20 de mayo de 2013

                                                 Lo submarino




Cuando entraste en la sala de estar en la televisión ponían un documental. Animales extraños parecían levitar en ese fondo oscuro. Uno era como la ramita de un árbol, verde fosforescente, con otras ramitas más pequeñas que salían de ésa,  naranjas como la llama de un fuego vivo. Pensaste que en esa oscuridad que  rodeaba  sus vidas sólo verían algo de luz cuando se encontraran con otro animal igual o parecido a ellos.
-Nunca había visto estos bichos, te dijo la mujer, con esa expresión de asombro suya que tan bien conocías ya.

Cuando te fuiste empezó a llover

En el sótano, por aquel pasillo, en el fondo a la derecha te abrieron la puerta de una habitación en la cual la luz era mínima, la justa para permitir los movimientos. Después ese gel te hizo pensar en las aguas movedizas, aguas que ayudaron al ojo de una cámara a bucear allá en la oscuridad...era como otro fondo submarino. Ladeaste la cabeza y fijaste la mirada en la pantalla. Todo parecía uniforme y quieto. No era así, sólo había que saber esperar. El silencio  no se alteraba ni por las dos respiraciones. Entonces algo pareció diferente. Tus ojos. ciegos para ese saber mirar, no acertaban a ver nada más hasta que unas finísimas líneas naranjas, como las ramitas del fondo del otro mar, tomaron la forma de una mirilla telescópica cerrándose. Imaginaste a un francotirador acechando. Los otros ojos que miraban eran  los de un cazador experimentado, y sus manos con movimientos certeros ayudaban a cercar la presa.

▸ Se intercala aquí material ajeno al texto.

-- ==== Sys2Proof/Syntax.lean ====
section
/-! DEFINITION. The operations of RTTY-TX: the nineteen host commands of spec/30_encoding.md R64 and the TICK event of
R67, one constructor for each row of spec/opcode_table.json. Operands have the widths of the formats of R61. -/

namespace Sys2Proof

/-- One operation of the block. Every constructor but `tick` is a host command (30_encoding.md R64). -/
inductive Instr where
  /-- CRC.INIT (40_crc.md R83) -/
  | crcInit
  /-- CRC.UPD b (40_crc.md R84) -/
  | crcUpd (b : Byte)
  /-- CRC.RD (40_crc.md R85) -/
  | crcRd
  /-- SETLINE b (42_config.md R102) -/
  | setLine (b : Byte)
  /-- SETBAUD r (42_config.md R104) -/
  | setBaud (r : BitVec 24)
  /-- GETBAUD (42_config.md R105) -/
  | getBaud
  /-- SETCKSUM f: 0 = `NONE`, 1 = `CRC16` (42_config.md R107) -/
  | setCksum (f : Flag)
  /-- GETCKSUM (42_config.md R108) -/
  | getCksum
  /-- SETSTOP h: the stop-bit count in half bits (42_config.md R110) -/
  | setStop (h : BitVec 3)
  /-- SETREV f: 0 = normal, 1 = reverse keying (42_config.md R112) -/
  | setRev (f : Flag)
  /-- SETECHO f: 0 = off, 1 = on (42_config.md R113) -/
  | setEcho (f : Flag)
  /-- MSG.CLR (43_message.md R121) -/
  | msgClr
  /-- MSG.PUT b (43_message.md R122) -/
  | msgPut (b : Byte)
  /-- MSG.LEN (43_message.md R123) -/
  | msgLen
  /-- MSG.GET i (43_message.md R124) -/
  | msgGet (i : BitVec 16)
  /-- TXB b: blocking transmission of one byte (44_sync_tx.md R137) -/
  | txb (b : Byte)
  /-- TXMSG: augment, then transmit every byte of the message (44_sync_tx.md R140) -/
  | txMsg
  /-- TXASYNC: augment, then queue every byte of the message under the lock (45_async_tx.md R152) -/
  | txAsync
  /-- BUFSZ (45_async_tx.md R155) -/
  | bufSz
  /-- TICK: the event input; no command word (45_async_tx.md R160, 30_encoding.md R67) -/
  | tick
  deriving DecidableEq, Repr

end Sys2Proof
end

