-- ==== Sys2Proof/Machine/Ops.lean ====
section
/-! DEFINITION. The named operations over the state: the Message Buffer's primitives (spec/20_memory.md R40, R41), the
queue's `push` and `pop` (spec/45_async_tx.md R156, R157), `emit` (spec/00_scope.md R9), the response (spec/30_encoding.md
R63), `cfg` (spec/10_state.md R23), and taking a tick and returning from one (spec/60_exceptions.md R184, R185). -/

namespace Sys2Proof.Machine

/-! ### Memory -/

/-- The byte the memory holds at an index, if it holds one. -/
def memLookup : Memory → Nat → Option Byte
  | [], _ => none
  | (k, v) :: m, a => if a = k then some v else memLookup m a

/-- The memory with `v` at index `a`, every other index as it was, in the canonical form. -/
def memStore : Memory → Nat → Byte → Memory
  | [], a, v => [(a, v)]
  | (k, w) :: m, a, v =>
    if a < k then (a, v) :: (k, w) :: m
    else if a = k then (a, v) :: m
    else (k, w) :: memStore m a v

/-- The `n` bytes from index `a` on, if each holds a value. -/
def memBytes (m : Memory) : Nat → Nat → Option (List Byte)
  | _, 0 => some []
  | a, n + 1 =>
    match memLookup m a, memBytes m (a + 1) n with
    | some b, some bs => some (b :: bs)
    | _, _ => none

/-- `MemRead(a, 1)`: `MSG[a]` for `a` < `msg_len`, no value otherwise (20_memory.md R40, 10_state.md R25). -/
def State.memRead (s : State) (a : Nat) : Option Byte :=
  if a < s.msgLen.toNat then memLookup s.msg a else none

/-- The byte that a micro-step of TXB sends: the operand, or `MSG[j]` read now (44_sync_tx.md R137, R140). -/
def State.sourceByte (s : State) : ByteSource → Option Byte
  | .operand b => some b
  | .message j => s.memRead j

/-- `MSG[0 .. msg_len-1]`: the message (43_message.md R120), if each of its bytes holds a value. -/
def State.message (s : State) : Option (List Byte) := memBytes s.msg 0 s.msgLen.toNat

/-- `MemWrite(msg_len, 1, b); msg_len <- msg_len + 1`, the only way `MSG` is written (20_memory.md R41). -/
def State.appendByte (s : State) (b : Byte) : State :=
  { s with msg := memStore s.msg s.msgLen.toNat b, msgLen := s.msgLen + 1#16 }

/-- Appends each byte in order (43_message.md R128). -/
def State.appendBytes (s : State) (bs : List Byte) : State := bs.foldl State.appendByte s

/-- The buffer has room for `n` more bytes: `msg_len + n ≤ MSGCAP` (43_message.md R122, R128). -/
def State.hasRoom (s : State) (n : Nat) : Bool := s.msgLen.toNat + n ≤ s.msgCap.toNat

/-! ### The queue -/

/-- `qsize`, the occupancy of the queue (10_state.md R26). -/
def State.qsize (s : State) : Nat := s.queue.length

/-- `push(b)`: appends at the tail; when the queue is full the byte is lost (45_async_tx.md R156). -/
def State.push (s : State) (b : Byte) : State :=
  if s.qsize < Config.qCap then { s with queue := s.queue ++ [b] } else s

/-- `pop()`: the oldest byte and the state without it; nothing of an empty queue (45_async_tx.md R157). -/
def State.pop (s : State) : Option (Byte × State) :=
  match s.queue with
  | [] => none
  | b :: rest => some (b, { s with queue := rest })

/-! ### Output -/

/-- `emit E`: appends the event to the history `EV` (00_scope.md R9). -/
def State.emit (s : State) (e : Event) : State := { s with ev := s.ev ++ [e] }

/-- `emit LINE_SET(id, level); line_level <- level` (10_state.md R13). -/
def State.driveTo (s : State) (id : Byte) (level : Level) : State :=
  { s.emit (.lineSet id level) with lineLevel := some level }

/-- `return w`: the command's response word (30_encoding.md R63). -/
def State.respond (s : State) (w : Word) : State := { s with responses := s.responses ++ [w] }

/-! ### Reading a register that may be unwritten -/

/-- `cfg(name)`: goes on with the field's value if it has been written, otherwise raises `CfgUnwritten(name)`
(10_state.md R23; 60_exceptions.md R186, R187; 93_implementation_defined.md U6, treatment `fault`). -/
def withCfg {α : Type} (value : Option α) (name : ConfigField) (k : α → Result) : Result :=
  match value with
  | some v => k v
  | none => .fault (.cfgUnwritten name)

/-- Goes on with a byte read from `MSG` if it holds a value; one that holds none, in no reachable state, stops
(assumption log 6). -/
def withByte (value : Option Byte) (k : Byte → Result) : Result :=
  match value with
  | some b => k b
  | none => .fault .msgByteUnwritten

/-- `cur_byte` as phase SENDING reads it (10_state.md R12, R23); a free value while unwritten (assumption log 4). -/
def State.readCurByte (s : State) : Byte := s.curByte.getD Config.unwrittenCurByte

/-! ### Commands in progress, and the tick interrupt -/

/-- Leaves the rest of a multi-step command to run (10_state.md R18, 30_encoding.md R66). -/
def State.leave (s : State) (rest : List MicroStep) : State := { s with pending := rest }

/-- Taking a tick: the turn is used up and nothing else changes. It "saves nothing and changes no mode", and the
command in progress keeps its position, `pending` (60_exceptions.md R184). The return from it is the next turn: the
command resumes at its next micro-step, and nothing is restored because nothing was saved (R185). -/
def State.useTurn (s : State) : State := { s with turns := s.turns.tail }

/-- A command word put at the head of the command port with the HOST to move and no command in progress, so that the
next step issues it (30_encoding.md R60). -/
def State.present (s : State) (w : Word) : State :=
  { s with pending := [], turns := .host :: s.turns, port := w :: s.port }

end Sys2Proof.Machine
end

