/-! ### `leave` -/

@[simp] theorem leave_crc (l : List MicroStep) : (s.leave l).crc = s.crc := rfl
@[simp] theorem leave_curByte (l : List MicroStep) : (s.leave l).curByte = s.curByte := rfl
@[simp] theorem leave_lineLevel (l : List MicroStep) : (s.leave l).lineLevel = s.lineLevel := rfl
@[simp] theorem leave_phase (l : List MicroStep) : (s.leave l).phase = s.phase := rfl
@[simp] theorem leave_bitIdx (l : List MicroStep) : (s.leave l).bitIdx = s.bitIdx := rfl
@[simp] theorem leave_lock (l : List MicroStep) : (s.leave l).lock = s.lock := rfl
@[simp] theorem leave_lineId (l : List MicroStep) : (s.leave l).lineId = s.lineId := rfl
@[simp] theorem leave_timestep (l : List MicroStep) : (s.leave l).timestep = s.timestep := rfl
@[simp] theorem leave_cksum (l : List MicroStep) : (s.leave l).cksum = s.cksum := rfl
@[simp] theorem leave_stopHalves (l : List MicroStep) : (s.leave l).stopHalves = s.stopHalves := rfl
@[simp] theorem leave_rev (l : List MicroStep) : (s.leave l).rev = s.rev := rfl
@[simp] theorem leave_echo (l : List MicroStep) : (s.leave l).echo = s.echo := rfl
@[simp] theorem leave_msg (l : List MicroStep) : (s.leave l).msg = s.msg := rfl
@[simp] theorem leave_msgLen (l : List MicroStep) : (s.leave l).msgLen = s.msgLen := rfl
@[simp] theorem leave_queue (l : List MicroStep) : (s.leave l).queue = s.queue := rfl
@[simp] theorem leave_ev (l : List MicroStep) : (s.leave l).ev = s.ev := rfl
@[simp] theorem leave_responses (l : List MicroStep) : (s.leave l).responses = s.responses := rfl
@[simp] theorem leave_pending (l : List MicroStep) : (s.leave l).pending = l := rfl
@[simp] theorem leave_port (l : List MicroStep) : (s.leave l).port = s.port := rfl
@[simp] theorem leave_turns (l : List MicroStep) : (s.leave l).turns = s.turns := rfl
@[simp] theorem leave_msgCap (l : List MicroStep) : (s.leave l).msgCap = s.msgCap := rfl

/-! ### `useTurn` -/

@[simp] theorem useTurn_crc : (s.useTurn).crc = s.crc := rfl
@[simp] theorem useTurn_curByte : (s.useTurn).curByte = s.curByte := rfl
@[simp] theorem useTurn_lineLevel : (s.useTurn).lineLevel = s.lineLevel := rfl
@[simp] theorem useTurn_phase : (s.useTurn).phase = s.phase := rfl
@[simp] theorem useTurn_bitIdx : (s.useTurn).bitIdx = s.bitIdx := rfl
@[simp] theorem useTurn_lock : (s.useTurn).lock = s.lock := rfl
@[simp] theorem useTurn_lineId : (s.useTurn).lineId = s.lineId := rfl
@[simp] theorem useTurn_timestep : (s.useTurn).timestep = s.timestep := rfl
@[simp] theorem useTurn_cksum : (s.useTurn).cksum = s.cksum := rfl
@[simp] theorem useTurn_stopHalves : (s.useTurn).stopHalves = s.stopHalves := rfl
@[simp] theorem useTurn_rev : (s.useTurn).rev = s.rev := rfl
@[simp] theorem useTurn_echo : (s.useTurn).echo = s.echo := rfl
@[simp] theorem useTurn_msg : (s.useTurn).msg = s.msg := rfl
@[simp] theorem useTurn_msgLen : (s.useTurn).msgLen = s.msgLen := rfl
@[simp] theorem useTurn_queue : (s.useTurn).queue = s.queue := rfl
@[simp] theorem useTurn_ev : (s.useTurn).ev = s.ev := rfl
@[simp] theorem useTurn_responses : (s.useTurn).responses = s.responses := rfl
@[simp] theorem useTurn_pending : (s.useTurn).pending = s.pending := rfl
@[simp] theorem useTurn_port : (s.useTurn).port = s.port := rfl
@[simp] theorem useTurn_turns : (s.useTurn).turns = s.turns.tail := rfl
@[simp] theorem useTurn_msgCap : (s.useTurn).msgCap = s.msgCap := rfl
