-- ==== Sys2Proof/Tests/Slice0.lean ====
section
/-! SUPPORT. The model's own tests, with expected results from spec/95_test_vectors.md, spec/30_encoding.md and the
examples of the rules; and, for every statement that has hypotheses, a witness that meets them together. -/

namespace Sys2Proof.Tests

open Sys2Proof.Machine

/-! ### Helpers -/

/-- The next state, if there is one. -/
def nextOf : Result → Option State
  | .next s => some s
  | .fault _ => none
  | .refused _ => none

/-- The fault, if there is one. -/
def faultOf : Result → Option Fault
  | .next _ => none
  | .fault f => some f
  | .refused _ => none

/-- The refusal, if there is one. -/
def refusalOf : Result → Option Refusal
  | .next _ => none
  | .fault _ => none
  | .refused r => some r

/-- After reset with every configuration field written: line 5, 50 baud, CRC16, 1.5 stop bits, normal keying, echo. -/
def configured : State :=
  { State.reset with
    lineId := some 5#8, timestep := some 10000#32, cksum := some 1#1, stopHalves := some 3#3, rev := some 0#1,
    echo := some 1#1 }

/-- The text "TEST" in the Message Buffer (95_test_vectors.md V-AUG-1). -/
def holdsTest : State :=
  { configured with msg := [(0, 0x54#8), (1, 0x45#8), (2, 0x53#8), (3, 0x54#8)], msgLen := 4#16 }

/-- One byte, 0x55, in the queue (95_test_vectors.md V-ASY-1). -/
def queued : State := { configured with queue := [0x55#8] }

/-- Inside a TXASYNC of the one byte 0x41, the lock held, its push and its unlock to run. -/
def pushing : State :=
  { configured with
    msg := [(0, 0x41#8)], msgLen := 1#16, lock := true, pending := [.push 0, .clearLock], queue := [0x55#8] }

/-! ### WellFormed: the one check, and a term that fails it (30_encoding.md R67) -/

theorem test_wellFormed_refuses_tick : ¬ WellFormed .tick := by decide
theorem test_wellFormed_admits_illegal_operand : WellFormed (.setStop 5#3) := by decide
theorem test_encode_tick : encode .tick = none := by decide

/-! ### Decode: words written out from 30_encoding.md R61 and R64 -/

theorem test_decode_crcInit : decode 0b00010000000000000000000000000000#32 = .ok .crcInit := by decide
theorem test_decode_crcUpd : decode 0b00010001000000000000000010000001#32 = .ok (.crcUpd 0b10000001#8) := by decide
theorem test_decode_crcRd : decode 0b00010010000000000000000000000000#32 = .ok .crcRd := by decide
theorem test_decode_setLine : decode 0b00100000000000000000000000001101#32 = .ok (.setLine 13#8) := by decide
theorem test_decode_setBaud :
    decode 0b00100001111111111111111111111110#32 = .ok (.setBaud 0b111111111111111111111110#24) := by decide
theorem test_decode_getBaud : decode 0b00100010000000000000000000000000#32 = .ok .getBaud := by decide
theorem test_decode_setCksum : decode 0b00100011000000000000000000000001#32 = .ok (.setCksum 1#1) := by decide
theorem test_decode_getCksum : decode 0b00100100000000000000000000000000#32 = .ok .getCksum := by decide
theorem test_decode_setStop : decode 0b00100101000000000000000000000100#32 = .ok (.setStop 4#3) := by decide
theorem test_decode_setRev : decode 0b00100110000000000000000000000000#32 = .ok (.setRev 0#1) := by decide
theorem test_decode_setEcho : decode 0b00100111000000000000000000000001#32 = .ok (.setEcho 1#1) := by decide
theorem test_decode_msgClr : decode 0b00110000000000000000000000000000#32 = .ok .msgClr := by decide
theorem test_decode_msgPut : decode 0b00110001000000000000000001001011#32 = .ok (.msgPut 0x4B#8) := by decide
theorem test_decode_msgLen : decode 0b00110010000000000000000000000000#32 = .ok .msgLen := by decide
theorem test_decode_msgGet :
    decode 0b00110011000000001000000000000001#32 = .ok (.msgGet 0b1000000000000001#16) := by decide
theorem test_decode_txb : decode 0b01000000000000000000000011000001#32 = .ok (.txb 0xC1#8) := by decide
theorem test_decode_txMsg : decode 0b01000001000000000000000000000000#32 = .ok .txMsg := by decide
theorem test_decode_txAsync : decode 0b01010000000000000000000000000000#32 = .ok .txAsync := by decide
theorem test_decode_bufSz : decode 0b01010001000000000000000000000000#32 = .ok .bufSz := by decide
/-- V-ENC-1, V-ENC-2 -/
theorem test_decode_unknown : (decode 0x00000000#32, decode 0x52000000#32) =
    (.illegal (.unknownOpcode 0x00#8), .illegal (.unknownOpcode 0x52#8)) := by decide
/-- V-ENC-3, V-ENC-4, V-ENC-5 -/
theorem test_decode_mustBeZero_NBF : (decode 0x10000001#32, decode 0x11000141#32, decode 0x23000002#32) =
    (.illegal (.mustBeZeroBit 0x10#8), .illegal (.mustBeZeroBit 0x11#8), .illegal (.mustBeZeroBit 0x23#8)) := by decide
/-- V-ENC-6, V-ENC-7 -/
theorem test_decode_mustBeZero_HI : (decode 0x25000008#32, decode 0x33010000#32) =
    (.illegal (.mustBeZeroBit 0x25#8), .illegal (.mustBeZeroBit 0x33#8)) := by decide
theorem test_decodeTableWord : decodeTableWord 32 0x21000032 = some (.setBaud 50#24) := by decide
theorem test_fetch_illegal :
    refusalOf (step (State.reset.withFetchWord 32 0x13000000)) = some (.illegalCommand 0x13000000#32) := by decide
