-- ==== Sys2Proof/Machine/Control.lean ====
section
/-! DEFINITION. The micro-operations of sequencing and control, ids 0, 5, 6, 7, 9, 10, 11 and 19 (R190 to R201).
Effects and meanings as in `Transfer.lean`; ids 0, 5, 7 and 19 do not auto-increment (R124). -/

namespace Sys2Proof.Machine

/-- Id 0 as an effect, reached by `manualStep(0)` only: nothing (R190). -/
def effNop0 (s : State) : State := s

/-- Id 5: `MC := opcode(IR) * 10`, or FetchFault when that opcode is 0, and then `MC` is not written
(R193, R125). -/
def effIr2mc (s : State) : State :=
  if s.irOpcode = 0 then s.takeFault (.fetchFault s.ir s.pc s.mc) else s.setMc s.dispatchTarget

/-- Id 6: never an effect, always InvalidMicroOp (R192). -/
def effReserved6 (s : State) : State := s.takeFault (.invalidMicroOp (.int 6) s.mc)

/-- Id 7: `MC := 0` (R194). -/
def effMc0 (s : State) : State := s.setMc 0

/-- Id 9: `PC := PC + 1`, staying at 999 (R196). -/
def effPcinc (s : State) : State := s.setPc ((s.pc.val : Int) + 1)

/-- Id 10: `if ACC == 0: PC := PC + 1`; otherwise nothing is written (R197). -/
def effSkipz (s : State) : State := if s.accIsZero then s.setPc ((s.pc.val : Int) + 1) else s

/-- Id 11: `PC := operand(IR)` (R198). -/
def effIr2pc (s : State) : State := s.setPc s.irOperand.val

/-- Id 19: `Halted := true` (R199). -/
def effHalt (s : State) : State := s.halt .halt

/-- Id 0 met by `microStep`: InvalidMicroOp, `MC` keeps the address of the empty slot (R191). -/
def execNop0 (s : State) : Host.Outcome State Fault Refusal := .next (s.takeFault (.invalidMicroOp (.int 0) s.mc))

/-- Id 5 under `microStep` (R193). -/
def execIr2mc (s : State) : Host.Outcome State Fault Refusal := .next (effIr2mc s)

/-- Id 6 under `microStep` (R192). -/
def execReserved6 (s : State) : Host.Outcome State Fault Refusal := .next (effReserved6 s)

/-- Id 7 under `microStep` (R194). -/
def execMc0 (s : State) : Host.Outcome State Fault Refusal := .next (effMc0 s)

/-- Id 9 under `microStep` (R196, R124). -/
def execPcinc (s : State) : Host.Outcome State Fault Refusal := .next (effPcinc s).autoIncrement

/-- Id 10 under `microStep`: the increment of `MC` happens in both cases (R197, R124). -/
def execSkipz (s : State) : Host.Outcome State Fault Refusal := .next (effSkipz s).autoIncrement

/-- Id 11 under `microStep` (R198, R124). -/
def execIr2pc (s : State) : Host.Outcome State Fault Refusal := .next (effIr2pc s).autoIncrement

/-- Id 19 under `microStep` (R199). -/
def execHalt (s : State) : Host.Outcome State Fault Refusal := .next (effHalt s)

end Sys2Proof.Machine
end

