-- ==== Sys2Proof/Certificates/Slice0/Obligations.lean ====
section
/-! DEFINITION. The statements for the provers. A rule of the spec that carries a mark [decision] or [derived] is the
spec's own inference: a statement that rests on one says so, and its basis is 'derived'. -/

open Sys2Proof Sys2Proof.Machine

/-! ## Encoding -/

/-- Decoding the encoding of a well-formed instruction gives the instruction back, for all 40 rows of the table with
every operand the encoding admits (R91, R92, R95, R96, R100). -/
def Obligations.DecodeOfEncodeIsIdentity : Prop :=
  ∀ i : Instr, i.wellFormed = true → decode (encode i) = .ok i

/-- What decodes is the encoding of one well-formed instruction only, so that no two instructions share a slot value or
a Word; and the decoder refuses exactly what the opcode table does not hold: ids of 20 and more, and numbers above 19999
(R90, R91, R96). That id 6 decodes, to an instruction that only faults, rests on the row R100 gives it and is the
model's reading (DEDUCED, log entry 12): R96 calls it reserved and gives it no effect. -/
def Obligations.DecodingIsUnambiguousAndTotal : Prop :=
  (∀ (e : Encoding) (i : Instr), decode e = .ok i → i.wellFormed = true ∧ encode i = e) ∧
  (∀ id, (∃ i, decode (.slot id) = .ok i) ↔ id < 20) ∧ (∀ w, (∃ i, decode (.word w) = .ok i) ↔ w < 20000)

/-- The pack identity (R92), for every Word, opcode and operand. -/
def Obligations.PackOfUnpackIsIdentity : Prop :=
  (∀ w : Word, (opcodeOf w).val = w.val / 1000 ∧ (operandOf w).val = w.val % 1000 ∧
    (opcodeOf w).val * 1000 + (operandOf w).val = w.val ∧ packWord (opcodeOf w) (operandOf w) = w) ∧
  (∀ (o : Opcode) (a : Addr), (packWord o a).val = o.val * 1000 + a.val ∧ opcodeOf (packWord o a) = o ∧
    operandOf (packWord o a) = a)

/-- Words and ids written out from the spec's tables (R96, and the table of vectors 2.1) decode to the instructions
they stand for. -/
def Obligations.DecoderReadsTheSpecsWords : Prop :=
  decode (.word 1010) = .ok (.take 10) ∧ decode (.word 2011) = .ok (.add 11) ∧ decode (.word 4012) = .ok (.save 12) ∧
  decode (.word 5999) = .ok (.jmp 999) ∧ decode (.word 9006) = .ok (.null 6) ∧
  decode (.word 10999) = .ok (.hlt 999) ∧ decode (.word 999) = .ok (.fetch 999) ∧
  decode (.word 19999) = .ok (.op19 999) ∧ decode (.slot 2) = .ok .ram2db ∧ decode (.slot 5) = .ok .ir2mc ∧
  decode (.slot 13) = .ok .plus ∧ decode (.slot 19) = .ok .halt

/-! ## Micro-operations under microStep -/

/-- Id 1 (R150): the word at `AB` becomes `DB`, every other word stays; `LastAccessed` is `AB`, `MemoryChanged(AB)` is
emitted, `MC` advances, and nothing else changes. -/
def Obligations.StoreWritesDataBusAtAddressBus : Prop :=
  ∀ s : State, Memory.wf s.memory = true →
    ∃ t, exec .db2ram s = .next t ∧ StoresOnly s.ab.val s.db.val s t ∧ t.lastAccessed = some s.ab ∧ AdvancesMc s t ∧
      Emits s t (fun es => Event.memoryChanged s.ab.val ∈ es) ∧ KeepsRegsBut [.mc] s t ∧ KeepsHostState s t ∧
      KeepsOutcome s t

/-- Id 2 (R151): `DB` becomes the word at `AB`; Memory is unchanged, `LastAccessed` is `AB`, `MC` advances. -/
def Obligations.LoadReadsMemoryAtAddressBus : Prop :=
  ∀ s : State, ∃ t, exec .ram2db s = .next t ∧ t.db = s.memRead s.ab.val ∧ t.lastAccessed = some s.ab ∧
    AdvancesMc s t ∧ KeepsRegsBut [.db, .mc] s t ∧ KeepsMemory s t ∧ KeepsHostState s t ∧ KeepsOutcome s t

/-- Ids 3, 4, 8 and 15 (R152 to R155): the destination takes its source's value, `MC` advances, and nothing else
changes. -/
def Obligations.RegisterTransfersCopyTheirSource : Prop :=
  ∀ s : State,
    CompletesWith .db2ir s [.ir, .mc] (fun t => t.ir = s.db ∧ AdvancesMc s t) ∧
    CompletesWith .ir2ab s [.ab, .mc] (fun t => t.ab.val = s.ir.val % 1000 ∧ AdvancesMc s t) ∧
    CompletesWith .pc2ab s [.ab, .mc] (fun t => t.ab = s.pc ∧ AdvancesMc s t) ∧
    CompletesWith .acc2db s [.db, .mc] (fun t => t.db = s.acc ∧ AdvancesMc s t)

/-- Ids 12, 13, 14, 16, 17 and 18 (R170 to R175): exact results, saturating at 19999 and at 0, with `Normalized(ACC)`
emitted exactly when the value was clamped; `MC` advances and nothing else changes. -/
def Obligations.AccumulatorArithmeticSaturates : Prop :=
  ∀ s : State,
    CompletesWith .acc0 s [.acc, .mc] (fun t => t.acc = 0 ∧ AdvancesMc s t ∧
      Emits s t (fun es => Event.normalized .acc ∉ es)) ∧
    CompletesWith .plus s [.acc, .mc] (fun t => t.acc.val = min (s.acc.val + s.db.val) 19999 ∧ AdvancesMc s t ∧
      Emits s t (fun es => Event.normalized .acc ∈ es ↔ 19999 < s.acc.val + s.db.val)) ∧
    CompletesWith .minus s [.acc, .mc] (fun t => (t.acc.val : Int) = max ((s.acc.val : Int) - s.db.val) 0 ∧
      AdvancesMc s t ∧ Emits s t (fun es => Event.normalized .acc ∈ es ↔ s.acc.val < s.db.val)) ∧
    CompletesWith .accinc s [.acc, .mc] (fun t => t.acc.val = min (s.acc.val + 1) 19999 ∧ AdvancesMc s t ∧
      Emits s t (fun es => Event.normalized .acc ∈ es ↔ s.acc.val = 19999)) ∧
    CompletesWith .accdec s [.acc, .mc] (fun t => (t.acc.val : Int) = max ((s.acc.val : Int) - 1) 0 ∧ AdvancesMc s t ∧
      Emits s t (fun es => Event.normalized .acc ∈ es ↔ s.acc.val = 0)) ∧
    CompletesWith .db2acc s [.acc, .mc] (fun t => t.acc = s.db ∧ AdvancesMc s t ∧
      Emits s t (fun es => Event.normalized .acc ∉ es))

/-- Ids 9, 10 and 11 (R196 to R198): `PC` counts up and stays at 999, id 10 only when `ACC` is 0; id 11 takes the
operand of `IR`. `Normalized(PC)` is emitted exactly when the count met 999; `MC` advances in every case. -/
def Obligations.ProgramCounterMovesAsStated : Prop :=
  ∀ s : State,
    CompletesWith .pcinc s [.pc, .mc] (fun t => t.pc.val = min (s.pc.val + 1) 999 ∧ AdvancesMc s t ∧
      Emits s t (fun es => Event.normalized .pc ∈ es ↔ s.pc.val = 999)) ∧
    CompletesWith .skipz s [.pc, .mc] (fun t =>
      t.pc.val = (if s.acc.val = 0 then min (s.pc.val + 1) 999 else s.pc.val) ∧ AdvancesMc s t ∧
      Emits s t (fun es => Event.normalized .pc ∈ es ↔ s.acc.val = 0 ∧ s.pc.val = 999)) ∧
    CompletesWith .ir2pc s [.pc, .mc] (fun t => t.pc.val = s.ir.val % 1000 ∧ AdvancesMc s t)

El desasosiego de lo submarino. Pensaste en estas palabras. El abismo de lo desconocido.
En el fondo del mar y el de tu cuerpo. En las palabras que se dicen y las que se acallan.
En los sentimientos.

Agradeciste que a la salida hubiese dejado de llover. Hacía fresco para esa camiseta tan fina, mas no cogiste el autobús en la primera parada. Comenzaste a pasear en una aparente superficie en la que aún no había anochecido.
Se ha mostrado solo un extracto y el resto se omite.